In A Single Shard, foxes represent how bravery is hard to define and often dependent on context. Foxes first appear in the story when orphaned boy Tree-ear asks his disabled guardian Crane-man why Crane-man chose to live under a bridge when most poor villagers move into the nearby monastery. Crane-man explains that the evening he began walking to the monastery, a fox—considered a bad-luck animal, possibly possessing evil magic—blocked his way, so Crane-man went back the way he came and ended up sleeping under the bridge. By the time Crane-man was willing even to consider making the journey again, the bridge had come to seem like home to him. Crane-man’s story shows how bravery is difficult to define. on the one hand, readers could think Crane-man cowardly for allowing the fox to prevent him from seeking shelter. But on the other hand, they could think him brave for choosing to live independently—and eventually to care for an orphan—despite his poverty and disability.

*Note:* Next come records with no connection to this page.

/-- The hold time ends: the set-point ramps to the fallback (R373 rule 2). -/
def dispHoldEnd (c : Chip) : Chip :=
  each (fins 2) (fun (i : Fin 2) (d : Chip) => d.onDisp i fun e => if e.holding then { e with fallback := true } else e) c
/-- The input has been valid for 1 s: the set-point ramps to the new target (R373 rule 3). -/
def dispRecover (c : Chip) : Chip :=
  each (fins 2) (fun (i : Fin 2) (d : Chip) =>
    d.onDisp i fun e => if e.recovering then { e with valid := true, holding := false, fallback := false, recovering := false, ramping := true } else e) c

/-! ### Outputs (R366, R377, R403, R409) -/

/-- The value of an output: its driving slot's, if any. -/
def driver (c : Chip) (i : Fin 2) (out : Nat) : Option (Fin 32) :=
  (fins 32).find? fun n => c.slotOut i n = out && drives c.mc[i].slots[n]

/-- A trim command for a duty in percent (R403): MODE, DUTY, FREQ. A duty that rounds to 0 or 200 without being 0 or 100 % goes out as the nearest DUTY that R399 lets
a pulsed channel carry (DEDUCED, log 51). -/
def trimCmd (c : Chip) (i : Fin 2) (d : Rat) : Nat × Nat × Nat :=
  let f := c.valOf i (okey 0x3020 0xC)
  if d ≤ 0 then (0, 0, f) else if 100 ≤ d then (1, 0, f) else (2, (clampInt 1 199 (rne (2 * d))).toNat, f)

/-- The channel commands of the next actuator frame (R328, R403, R425, R428, R433); in Ochre hold those of the state before it (R37). A channel
that is not pulsed has FREQ 1, which R328's range asks for (DESIGN CHOICE, log 51). -/
def chanCmd (c : Chip) (i : Fin 2) (k : Fin 10) : Nat × Nat × Nat :=
  let st := if c.mod.st = .ochre then c.mod.before else c.mod.st
  let run := match st with | .coolantReady | .packageOn | .serving => true | .draining => c.mod.drain == .commands | _ => false
  let inlet := run || (c.mod.st == .standby && (match c.mod.opening with | .inlet | .filling | .inletAgain | .outlet => true | _ => false))
  let outlet := run || (c.mod.st == .standby && c.mod.opening == .outlet)
  let lock := (match c.mod.st with | .aux | .standby | .tripped => true | _ => false) && c.pins.request && c.pins.pressed && !c.pins.ignored
  if k.val < 2 then (b2n inlet, 0, 1) else if k.val < 4 then (b2n outlet, 0, 1)
  else if k.val < 8 then
    (match c.driver i (0x10 + k.val) with
     | some n => c.trimCmd i ((c.mc[i].slots[n].om : Rat) * pow2 (c.slotExp i n 3))
     | none => (0, 0, 1))
  else if k.val = 8 then (b2n lock, 0, 1) else (0, 0, 1)

/-- A blower's commanded duty (R409). -/
def blowCmd (c : Chip) (i : Fin 2) (b : Fin 2) : Nat :=
  match c.mod.st with
  | .unpowered | .aux | .standby => 0
  | .tripped => 1000
  | _ =>
    if c.blow[other b].stalled then 1000
    else match c.driver i (0x20 + b.val) with
      | some n => (clampInt 0 1000 (rne ((c.mc[i].slots[n].om : Rat) * pow2 (c.slotExp i n 3) * 10))).toNat
      | none => 1000

/-- Distribution of the ceiling and encoding of the next frames' fields (R361 step 4, R366). LATE_MAP bits wait for the frame that carries them (R363). -/
def encodeOut (i : Fin 2) (c : Chip) : Chip :=
  let ready := (List.range 16).filter (fun s => telState (c.supTel i s) = 2)
  let share := if ready = [] then 0 else c.mc[i].applied / ready.length
  let v := clampNat 4400 6300 (c.telVolts i)
  let out : Outputs :=
    { pkgCeil := c.mc[i].applied, skCeil := Vector.ofFn fun s => if ready.contains s.val then share else 0,
      clk := Vector.ofFn fun s => if ready.contains s.val then c.valOf i (okey 0x4000 7) else 8,
      iLim := 4200 * 10 * 100 / v, rails := c.pwr.enabled, ch := Vector.ofFn fun k => c.chanCmd i k,
      blow := Vector.ofFn fun b => c.blowCmd i b, lateMap := c.mc[i].out.lateMap }
  c.onMc i fun m => { m with out := out }

/-- What a controller's engine computes before its slots: announced loads, the overhead, the dispatch input (R361, R367, R369, R373). -/
def beforeSlots (i : Fin 2) (x : TickIn) (c : Chip) : Chip := (((c.agePosts i).overhead i).dispTick i x).dispSlot i

/-- One tick of a controller's engine after its inputs are latched (R361 steps 2 to 4). -/
def engineTick (i : Fin 2) (x : TickIn) (c : Chip) : Chip := (((c.beforeSlots i x).runSlots i).arbitrate i).encodeOut i

/-- A missed deadline (R363): the output is repeated, the count rises, and three in a row fault the slot, whose field still has its LATE_MAP bit. -/
def deadlineMissed (i : Fin 2) (n : Fin 32) (c : Chip) : Chip :=
  let s := c.mc[i].slots[n]
  if s.st = .running ∧ computes c.mod.st (c.slotCls i n) then
    let c1 := (c.onSlot i n fun x => { x with late := min 255 (x.late + 1), lateNow := true }).onMc i fun m =>
      { m with lateCount := satAdd 32 m.lateCount 1, lateAt := some c.time }
    if 3 ≤ s.late + 1 then (c1.lateMark i n).loopFault i n 1 else c1
  else c

/-- The following-error timer reaches T (R374): a Running slot in PID law whose measurement has exceeded the set-point by more than F for that time. -/
def followingError (i : Fin 2) (n : Fin 32) (c : Chip) : Chip :=
  let s := c.mc[i].slots[n]
  let f := c.slotObj i n 0 0xD
  if s.st = .running ∧ c.slotNat i n 0 0x11 = 0 ∧ f ≠ 0 ∧ 0 < s.foTime ∧ msecs (c.slotNat i n 0 0xE) ≤ s.foTime then c.loopFault i n 2 else c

In the same vein, when Tree-ear encounters a fox on his way to Songdo to deliver his employer Min’s pottery to the royal emissary, Emissary Kim, Tree-ear is utterly terrified, and he hides from the fox all night in a rock crevice. Yet he does not turn back, and he ultimately does reach Songdo. While Crane-man might have been brave to live independently rather than go to the monastery, Tree-ear is clearly also brave to continue traveling to Songdo despite his encounter with a fox. Thus, Crane-man’s and Tree-ear’s different brave responses to foxes show that whether a person’s bravery often depends on context. And ultimately, what matters most is that they have the courage and conviction to carve out a course of action and follow it through.

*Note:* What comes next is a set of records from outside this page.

-- ==== Sys2Proof/Machine/Flags.lean ====
section
/-!
DEFINITION. The numeric conditions of R73, exact values, the one rounding of R62 and the FP32 operations of the vector and special-function
units (R57, R62, R128, R131).
-/
namespace Sys2Proof.Machine

/-- Numeric conditions in the bit positions of SKR_T_FLAGS (R73, R103). -/
abbrev Cond6 := BitVec 6
def cIV : Cond6 := 1
def cNI : Cond6 := 2
def cOF : Cond6 := 4
def cUF : Cond6 := 8
def cNX : Cond6 := 16
def cSAT : Cond6 := 32

/-- A condition under a test. -/
def when (b : Bool) (c : Cond6) : Cond6 := if b then c else 0

/-- An exact value: not-a-number, an infinity, or ± m × 2^e; the sign of zero counts (R57). -/
inductive Num where
  | nan
  | inf (neg : Bool)
  | fin (neg : Bool) (m : Nat) (e : Int)
deriving DecidableEq, Repr

def Num.isNan : Num → Bool
  | .nan => true
  | _ => false
def Num.isFin : Num → Bool
  | .fin .. => true
  | _ => false

/-- The code of a positive magnitude num/den × 2^e in a format of `mb` fraction bits and a bias, rounded to nearest even with the exponent
range unbounded above, and whether the rounding is inexact (R62, R70, R72). Code bits: exponent field above fraction. -/
def fpRound (mb bias num den : Nat) (e : Int) : Nat × Bool :=
  if num = 0 then (0, false)
  else
    let l0 : Int := (num.log2 : Int) - (den.log2 : Int)
    let small : Bool := if 0 ≤ l0 then num < den * 2 ^ l0.toNat else num * 2 ^ (-l0).toNat < den
    let top : Int := (if small then l0 - 1 else l0) + e
    let qmin : Int := 1 - (bias : Int) - (mb : Int)
    let q : Int := max (top - (mb : Int)) qmin
    let sh : Int := e - q
    let a := if 0 ≤ sh then num * 2 ^ sh.toNat else num
    let b := if 0 ≤ sh then den else den * 2 ^ (-sh).toNat
    let n := a / b
    let r := a % b
    let up : Bool := b < 2 * r || (2 * r == b && n % 2 == 1)
    ((q - qmin).toNat * 2 ^ mb + (if up then n + 1 else n), r != 0)

/-- The value of a finite code of a format. -/
def fpDec (mb bias : Nat) (neg : Bool) (code : Nat) : Num :=
  let x := code / 2 ^ mb
  let f := code % 2 ^ mb
  if x = 0 then .fin neg f (1 - (bias : Int) - (mb : Int)) else .fin neg (f + 2 ^ mb) ((x : Int) - (bias : Int) - (mb : Int))

/-- Canonical NaN, infinity and sign bit of FP32 (R57). -/
def nan32 : W32 := 0x7FC00000
def inf32 (neg : Bool) : W32 := if neg then 0xFF800000 else 0x7F800000
def pack32 (neg : Bool) (code : Nat) : W32 := BitVec.ofNat 32 (code + if neg then 2 ^ 31 else 0)

/-- The value of an FP32 word; every NaN is a quiet NaN (R57). -/
def dec32 (w : W32) : Num :=
  let x := fld w 23 8
  let f := fld w 0 23
  if x = 255 then (if f = 0 then .inf (bit w 31) else .nan) else fpDec 23 127 (bit w 31) (fld w 0 31)

/-- One rounding to FP32 of ± num/den × 2^e, with OF, UF and NX (R60, R62, R72). -/
def rnd32 (neg : Bool) (num den : Nat) (e : Int) : W32 × Cond6 :=
  let r := fpRound 23 127 num den e
  if 0x7F800000 ≤ r.1 then (inf32 neg, cOF ||| cNX)
  else (pack32 neg r.1, when (r.2 && decide (r.1 < 2 ^ 23)) cUF ||| when r.2 cNX)

/-- A value rounded to FP32. -/
def enc32 : Num → W32 × Cond6
  | .nan => (nan32, 0)
  | .inf s => (inf32 s, 0)
  | .fin s m e => rnd32 s m 1 e

/-- An exact sum; the zero sum of opposite signs is +0 (R62). IV for infinities of opposite sign. -/
def addNum : Num → Num → Num × Cond6
  | .nan, _ => (.nan, 0)
  | _, .nan => (.nan, 0)
  | .inf s, .inf t => if s = t then (.inf s, 0) else (.nan, cIV)
  | .inf s, _ => (.inf s, 0)
  | _, .inf t => (.inf t, 0)
  | .fin s m e, .fin t n f =>
    let q := min e f
    let x : Int := (if s then -1 else 1) * (m * 2 ^ (e - q).toNat : Nat)
    let y : Int := (if t then -1 else 1) * (n * 2 ^ (f - q).toNat : Nat)
    let z := x + y
    (.fin (if z = 0 then s && t else decide (z < 0)) z.natAbs q, 0)

/-- An exact product. IV for infinity times zero. -/
def mulNum : Num → Num → Num × Cond6
  | .nan, _ => (.nan, 0)
  | _, .nan => (.nan, 0)
  | .inf s, .inf t => (.inf (s != t), 0)
  | .inf s, .fin t n _ => if n = 0 then (.nan, cIV) else (.inf (s != t), 0)
  | .fin s m _, .inf t => if m = 0 then (.nan, cIV) else (.inf (s != t), 0)
  | .fin s m e, .fin t n f => (.fin (s != t) (m * n) (e + f), 0)

def negNum : Num → Num
  | .nan => .nan
  | .inf s => .inf (!s)
  | .fin s m e => .fin (!s) m e

/-- An operation whose NaN operands give the canonical NaN and NI (R57, R73). -/
def withNan (ops : List W32) (f : W32 × Cond6) : W32 × Cond6 :=
  if ops.any (fun w => (dec32 w).isNan) then (nan32, cNI) else f

/-- Rounds the outcome of an exact operation. -/
def finish (r : Num × Cond6) : W32 × Cond6 :=
  let w := enc32 r.1
  (w.1, r.2 ||| w.2)

/-- VADD, VSUB, VMUL, VFMA (R128). -/
def fadd (a b : W32) : W32 × Cond6 := withNan [a, b] (finish (addNum (dec32 a) (dec32 b)))
def fsub (a b : W32) : W32 × Cond6 := withNan [a, b] (finish (addNum (dec32 a) (negNum (dec32 b))))
def fmul (a b : W32) : W32 × Cond6 := withNan [a, b] (finish (mulNum (dec32 a) (dec32 b)))
def ffma (a b c : W32) : W32 × Cond6 :=
  withNan [a, b, c] (
    let p := mulNum (dec32 a) (dec32 b)
    let s := addNum p.1 (dec32 c)
    finish (s.1, p.2 ||| s.2))

/-- VDIV (R128): correctly rounded; x/0 is an infinity for x finite and not zero; 0/0 and ∞/∞ are NaN with IV. -/
def fdiv (a b : W32) : W32 × Cond6 :=
  withNan [a, b] (
    match dec32 a, dec32 b with
    | .fin s m e, .fin t n f =>
      if n = 0 then (if m = 0 then (nan32, cIV) else (inf32 (s != t), 0)) else rnd32 (s != t) m n (e - f)
    | .fin s _ _, .inf t => (pack32 (s != t) 0, 0)
    | .inf s, .fin t _ _ => (inf32 (s != t), 0)
    | _, _ => (nan32, cIV))

/-- The order of FP32 words that are no NaN, with −0 below +0 (R128). -/
def key32 (w : W32) : Int := if bit w 31 then -(fld w 0 31 : Int) - 1 else (fld w 0 31 : Int)

/-- VMAX, VMIN, VABS (R128). -/
def fmax (a b : W32) : W32 × Cond6 := withNan [a, b] (if key32 a < key32 b then b else a, 0)
def fmin (a b : W32) : W32 × Cond6 := withNan [a, b] (if key32 b < key32 a then b else a, 0)
def fabs (a : W32) : W32 × Cond6 := withNan [a] (setBit a 31 false, 0)

/-! ### Special functions (R131)

The spec bounds the error and leaves the bits open. The candidates are the FP32 magnitudes within the bound of a fixed-point value with
`fxBits` fraction bits; which candidate results is free (Config.sfuPick; log 10). -/

/-- Fraction bits of the fixed-point evaluation. -/
def fxBits : Nat := 400
def fxOne : Int := ((2 ^ fxBits : Nat) : Int)

/-- The sum of t^(2k+1)/(2k+1), the inverse hyperbolic tangent of t, by `n` terms. -/
def atanhFx (t : Int) : Nat → Nat → Int → Int
  | 0, _, _ => 0
  | n + 1, k, p => p / (k : Int) + atanhFx t n (k + 2) (p * t / fxOne * t / fxOne)

/-- ln 2 in fixed point. -/
def ln2Fx : Int := let t := fxOne / 3; 2 * atanhFx t 130 1 t

/-- e^r for a small fixed-point r, by `n` terms of the series. -/
def expSeries (r : Int) : Nat → Nat → Int → Int
  | 0, _, _ => 0
  | n + 1, k, p => p + expSeries r n (k + 1) (p * r / fxOne / ((k : Int) + 1))

/-- A finite value in fixed point. -/
def toFx (neg : Bool) (m : Nat) (e : Int) : Int :=
  let x : Int := if 0 ≤ e then (m * 2 ^ e.toNat : Nat) * fxOne else (m : Int) * fxOne / (2 ^ (-e).toNat : Nat)
  if neg then -x else x

/-- e^x as a fixed-point number in [1/2, 2) and a power of two, for |x| at most 1024. -/
def expFx (x : Int) : Int × Int :=
  let k := x / ln2Fx
  (expSeries (x - k * ln2Fx) 110 0 fxOne, k)

/-- The magnitude that approximates a function at a finite argument: numerator, denominator, power of two; `none` where the argument is so large
that the function is at a limit: `big` gives the code of the limit. -/
def sfuApprox (fn : Nat) (neg : Bool) (m : Nat) (e : Int) : Bool × Nat × Nat × Int :=
  let lim := decide ((m : Int).toNat.log2 + e > 9)
  let x := toFx neg m e
  let unit := (2 ^ fxBits : Nat)
  match fn with
  | 0 =>
    if lim then (false, 1, 1, if neg then -1000 else 1000)
    else let r := expFx x; (false, r.1.toNat, unit, r.2)
  | 1 =>
    let b := (m.log2 : Int)
    let u := toFx false m (-b)
    let t := (u - fxOne) * fxOne / (u + fxOne)
    let v := 2 * atanhFx t 130 1 t + (b + e) * ln2Fx
    (decide (v < 0), v.natAbs, unit, 0)
  | 3 =>
    if lim then (neg, 2 ^ 60 - 1, 2 ^ 60, 0)
    else
      let r := expFx (-2 * Int.natAbs x)
      let y := if r.2 ≤ 0 then r.1 / ((2 ^ (-r.2).toNat : Nat) : Int) else r.1 * (2 ^ r.2.toNat : Nat)
      -- below 2^-40 tanh x = x (1 - x²/3), to within 2^-160 of x
      let w := 3 * 2 ^ (-2 * e).toNat
      if (m.log2 : Int) + e < -40 then (neg, m * (w - m * m), w, e) else (neg, (fxOne - y).toNat, (fxOne + y).toNat, 0)
  | _ =>
    if lim then (false, 1, 1, if neg then -1000 else 0)
    else
      let r := expFx (-Int.natAbs x)
      let y := if r.2 ≤ 0 then r.1 / ((2 ^ (-r.2).toNat : Nat) : Int) else r.1 * (2 ^ r.2.toNat : Nat)
      (false, if neg then y.toNat else unit, (fxOne + y).toNat, 0)

/-- The FP32 magnitude codes within `ulps` of a value num/den × 2^e, the ulp that of its rounding (R131; DESIGN CHOICE, log 52: no file of the
spec defines ulp). -/
def sfuWithin (num den : Nat) (e : Int) (ulps : Nat) : List Nat :=
  let c := (fpRound 23 127 num den e).1
  let q : Int := max ((c / 2 ^ 23 : Nat) : Int) 1 - 150
  -- twice the distance in units of den × 2^min
  let near := fun (k : Nat) =>
    match fpDec 23 127 false k with
    | .fin _ m f =>
      let z := min (min e f) q
      let a : Int := (num * 2 ^ (e - z).toNat : Nat)
      let b : Int := (m * den * 2 ^ (f - z).toNat : Nat)
      (a - b).natAbs ≤ ulps * den * 2 ^ (q - z).toNat
    | _ => false
  (((List.range (2 * ulps + 1)).map (fun d => c + d)).filter (fun k => ulps ≤ k)).map (fun k => k - ulps) |>.filter near

/-- The magnitudes within 1 ulp of 1/√(m × 2^e): (k − u)² a ≤ 1 ≤ (k + u)² a, exactly; the ulp is the candidate's own, which next to a power of two is not that of
`sfuWithin` (DESIGN CHOICE, log 52: no file of the spec defines ulp). -/
def rsqWithin (m : Nat) (e : Int) : List Nat :=
  let e2 := if e % 2 = 0 then e else e - 1
  let m2 := if e % 2 = 0 then m else 2 * m
  -- 1/√(m2 × 2^e2) = 2^(-e2/2) / √m2
  let s := isqrt (m2 * 2 ^ 200)
  let c := (fpRound 23 127 (2 ^ 100) s (-(e2 / 2))).1
  let ok := fun (k : Nat) =>
    match fpDec 23 127 false k with
    | .fin _ n f =>
      let up := (n + 1) * (n + 1) * m2
      let dn := (n - 1) * (n - 1) * m2
      let z := 2 * f + e2
      if 0 ≤ z then decide (1 ≤ up * 2 ^ z.toNat) && decide (dn * 2 ^ z.toNat ≤ 1)
      else decide (2 ^ (-z).toNat ≤ up) && decide (dn ≤ 2 ^ (-z).toNat)
    | _ => false
  [c - 1, c, c + 1].filter ok

/-- Whether a function has an exact FP32 value at a finite argument, and which (R131): e^0, ln 1, 1/√4^k, tanh 0, 1/(1 + e^0). -/
def sfuExact (fn : Nat) (neg : Bool) (m : Nat) (e : Int) : Option W32 :=
  match fn with
  | 0 => if m = 0 then some 0x3F800000 else none
  | 1 => if m * 2 ^ e.toNat = 2 ^ (-e).toNat then some 0 else none
  | 2 =>
    let k := (m.log2 : Int) + e
    if m = 2 ^ m.log2 ∧ k % 2 = 0 then some (rnd32 false 1 1 (-(k / 2))).1 else none
  | 3 => if m = 0 then some (pack32 neg 0) else none
  | _ => if m = 0 then some 0x3F000000 else none

/-- A special function (R131): 0 SEXP, 1 SLOG, 2 SRSQ, 3 STANH, 4 SSIG. -/
def sfu (fn : Nat) (a : W32) : W32 × Cond6 :=
  match dec32 a with
  | .nan => (nan32, cNI)
  | .inf s =>
    match fn with
    | 0 => (if s then 0 else inf32 false, 0)
    | 1 => if s then (nan32, cIV) else (inf32 false, 0)
    | 2 => if s then (nan32, cIV) else (0, 0)
    | 3 => (if s then 0xBF800000 else 0x3F800000, 0)
    | _ => (if s then 0 else 0x3F800000, 0)
  | .fin s m e =>
    if m = 0 ∧ (fn = 1 ∨ fn = 2) then (inf32 (if fn = 1 then true else s), 0)
    else if s = true ∧ (fn = 1 ∨ fn = 2) then (nan32, cIV)
    else
      let ap := sfuApprox fn s m e
      let cs : List Nat := if fn = 2 then rsqWithin m e else sfuWithin ap.2.1 ap.2.2.1 ap.2.2.2 2
      let neg := if fn = 2 then false else ap.1
      let pick := cs.getD (Config.sfuPick fn a % max 1 cs.length) 0
      let w := if 0x7F800000 ≤ pick then inf32 neg else pack32 neg pick
      match sfuExact fn s m e with
      | some v => (w, when (w != v) (cNX ||| when (decide (pick < 2 ^ 23)) cUF))
      | none =>
        (w, cNX ||| when (decide (0x7F800000 ≤ pick)) cOF ||| when (decide (pick < 2 ^ 23)) cUF)

end Sys2Proof.Machine
end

Foxes Quotes in A Single Shard
Foxes were dreaded animals. They were not large or fierce, like the bears and tigers that roamed the mountainsides, but they were known to be fiendishly clever. Some people even believed that foxes possessed evil magic. It was said that a fox could lure a man to his doom, trick him into coming to its den, where somehow he would be fed to its offspring.

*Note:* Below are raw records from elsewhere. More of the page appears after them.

/-- R356, R357, R358, R359, R360: a control tick gives a due slot of the active controller the values of its law, PID or schedule, and seeds one that starts; a seeded slot's
terms add up to its target, and its next sample with an unchanged measurement and no integral gain keeps that output; the gain follows its table. Slots outside the package
ceiling group, which arbitration leaves alone. -/
def Obligations.SlotsSampleAndSeed : Prop :=
  (∀ (s : State) (x : TickIn) (k : Fin 2) (n : Fin 32), s.m.chip.mod.st ≠ .unpowered →
    let p := if k = 0 then s.m.chip.tickRead x else (s.m.chip.tickRead x).mcTick 0 x
    let c := ((p.framesOut k).latchInputs k x).beforeSlots k x
    let o := c.mc[k].slots[n]
    let cls := c.slotCls k n
    let code := c.slotIn k n
    let law := c.slotNat k n 0 0x11
    let count := c.slotNat k n 0 0x13
    let obj := fun (a b : Nat) => c.slotObj k n a b
    let ex := fun (b : Nat) => c.slotExp k n b
    let ym := match c.inputOf k code with
      | some v => satS 18 (rne (v * pow2 (-(ex 1))))
      | none => o.ymPrev
    p.mc[k].core = .running → p.pair.active = k.val → p.pair.handover = none → c.mc[k].hold = 0 → c.slotOut k n ≠ 1 → o.st = .running → cls ≤ 3 →
    computes c.mod.st cls = true → c.inputFault k code = false → c.inputAbsent k code = false →
    -- a sample in PID law
    (o.seeded = true → o.lateNow = false → c.mc[k].seq.toNat % divider cls = c.slotNat k n 0 6 → law ≠ 1 → Runs (.controlTick x) s fun t =>
      let y := t.m.chip.mc[k].slots[n]
      let atSp := c.slotNat k n 7 2 = 0
      let j := c.injection k n
      let ig := satS 32 (o.ig + rne ((obj 3 1 * y.um : Int) * pow2 (ex 4 + 14)))
      let rest := y.um + y.dm + y.ffm + y.jm
      y.ym = ym ∧ y.ymPrev = ym ∧ y.em = satS 18 (obj 1 1 + (if atSp then j else 0) - ym) ∧
      y.um = satS 18 (rne ((gainAt y.em (fun b => obj 4 (b + 1)) (fun b => obj 5 (b + 1)) count * y.em : Int) * pow2 (ex 2 + ex 1 - ex 3))) ∧
      y.df = satS 18 (o.df + rne ((o.ymPrev - ym - o.df : Int) * pow2 (-(c.slotNat k n 3 3 : Int)))) ∧
      y.dm = satS 18 (rne ((obj 3 2 * y.df : Int) * pow2 (ex 5 + ex 1 - ex 3))) ∧ y.ffm = satS 18 (c.feedForward k n) ∧ y.jm = (if atSp then 0 else j) ∧
      y.im = rne ((ig : Rat) / ((2 ^ 14 : Nat) : Rat)) ∧
      (obj 1 2 ≤ rest + y.im → rest + y.im ≤ obj 1 3 → y.om = rest + y.im ∧ y.ig = ig) ∧
      (obj 1 2 ≤ obj 1 3 → obj 1 3 < rest + y.im → y.om = obj 1 3 ∧ y.ig = satS 32 ((obj 1 3 - rest) * 2 ^ 14)) ∧
      (obj 1 2 ≤ obj 1 3 → rest + y.im < obj 1 2 → y.om = obj 1 2 ∧ y.ig = satS 32 ((obj 1 2 - rest) * 2 ^ 14))) ∧
    -- a sample in schedule law
    (o.seeded = true → o.lateNow = false → c.mc[k].seq.toNat % divider cls = c.slotNat k n 0 6 → law = 1 → 0 ≤ obj 0 0x12 → o.k < count → Runs (.controlTick x) s fun t =>
      let y := t.m.chip.mc[k].slots[n]
      y.ym = ym ∧ y.om = max (obj 1 2) (min (obj 1 3) (obj 5 (y.k + 1))) ∧ y.ig = o.ig ∧ y.k < count ∧ (y.k + 1 < count → ym < obj 4 (y.k + 2)) ∧
      (0 < y.k → obj 4 (y.k + 1) - obj 0 0x12 ≤ ym)) ∧
    -- a slot that starts is seeded, in PID law without a sample in that tick
    (o.seeded = false → o.toOwn = false → law ≠ 1 → Runs (.controlTick x) s fun t => t.m.chip.mc[k].slots[n] = c.seedNow k n o)) ∧
  -- seeding
  (∀ (c : Chip) (i : Fin 2) (n : Fin 32) (s : Slot), c.slotNat i n 0 0x11 ≠ 1 →
    let y := c.seedNow i n s
    let target := if s.toOwn then s.om else c.seedTarget i n
    y.um + y.im + y.dm + y.ffm + y.jm = target ∧ y.om = target ∧ y.ig = satS 32 (y.im * 2 ^ 14) ∧ y.df = 0 ∧ y.ymPrev = c.measure i n s ∧ y.seeded = true ∧
    (c.slotObj i n 3 1 = 0 → -(2 ^ 31) ≤ y.im * 2 ^ 14 → y.im * 2 ^ 14 < 2 ^ 31 → c.slotObj i n 1 2 ≤ target → target ≤ c.slotObj i n 1 3 →
      (c.sampleSlot i n y).om = target)) ∧
  (∀ (c : Chip) (i : Fin 2) (n : Fin 32), c.slotOut i n = 1 → c.seedTarget i n = c.mc[i].applied + c.valOf i (okey 0x4000 2)) ∧
  -- the gain table
  (∀ (em : Int) (x g : Nat → Int) (count : Nat), 0 < count → (∀ a b, a < b → b < count → x a < x b) →
    (em ≤ x 0 → gainAt em x g count = g 0) ∧ (x (count - 1) ≤ em → gainAt em x g count = g (count - 1)) ∧
    (∀ j, j + 1 < count → x j ≤ em → em < x (j + 1) →
      gainAt em x g count = g j + rne (((g (j + 1) - g j) * (em - x j) : Int) / ((x (j + 1) - x j : Int) : Rat)) ∧
      min (g j) (g (j + 1)) ≤ gainAt em x g count ∧ gainAt em x g count ≤ max (g j) (g (j + 1))))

Even to say the word made a trickle of fear run down Tree-ear’s spine.
Could it be? He had fallen asleep! He had slept for who knew how long, with a fox nearby—and he had survived!
Tree-ear laughed out loud, and the sound of his laughter reminded him of his friend. We are afraid of the things we do not know—just because we do not know them, Tree-ear thought, pleased with himself. He must remember the idea; Crane-man would be interested in discussing it.
But just then he heard Crane-man’s voice so clearly that he turned in surprise. “Leaping into death is not the only way to show true courage.”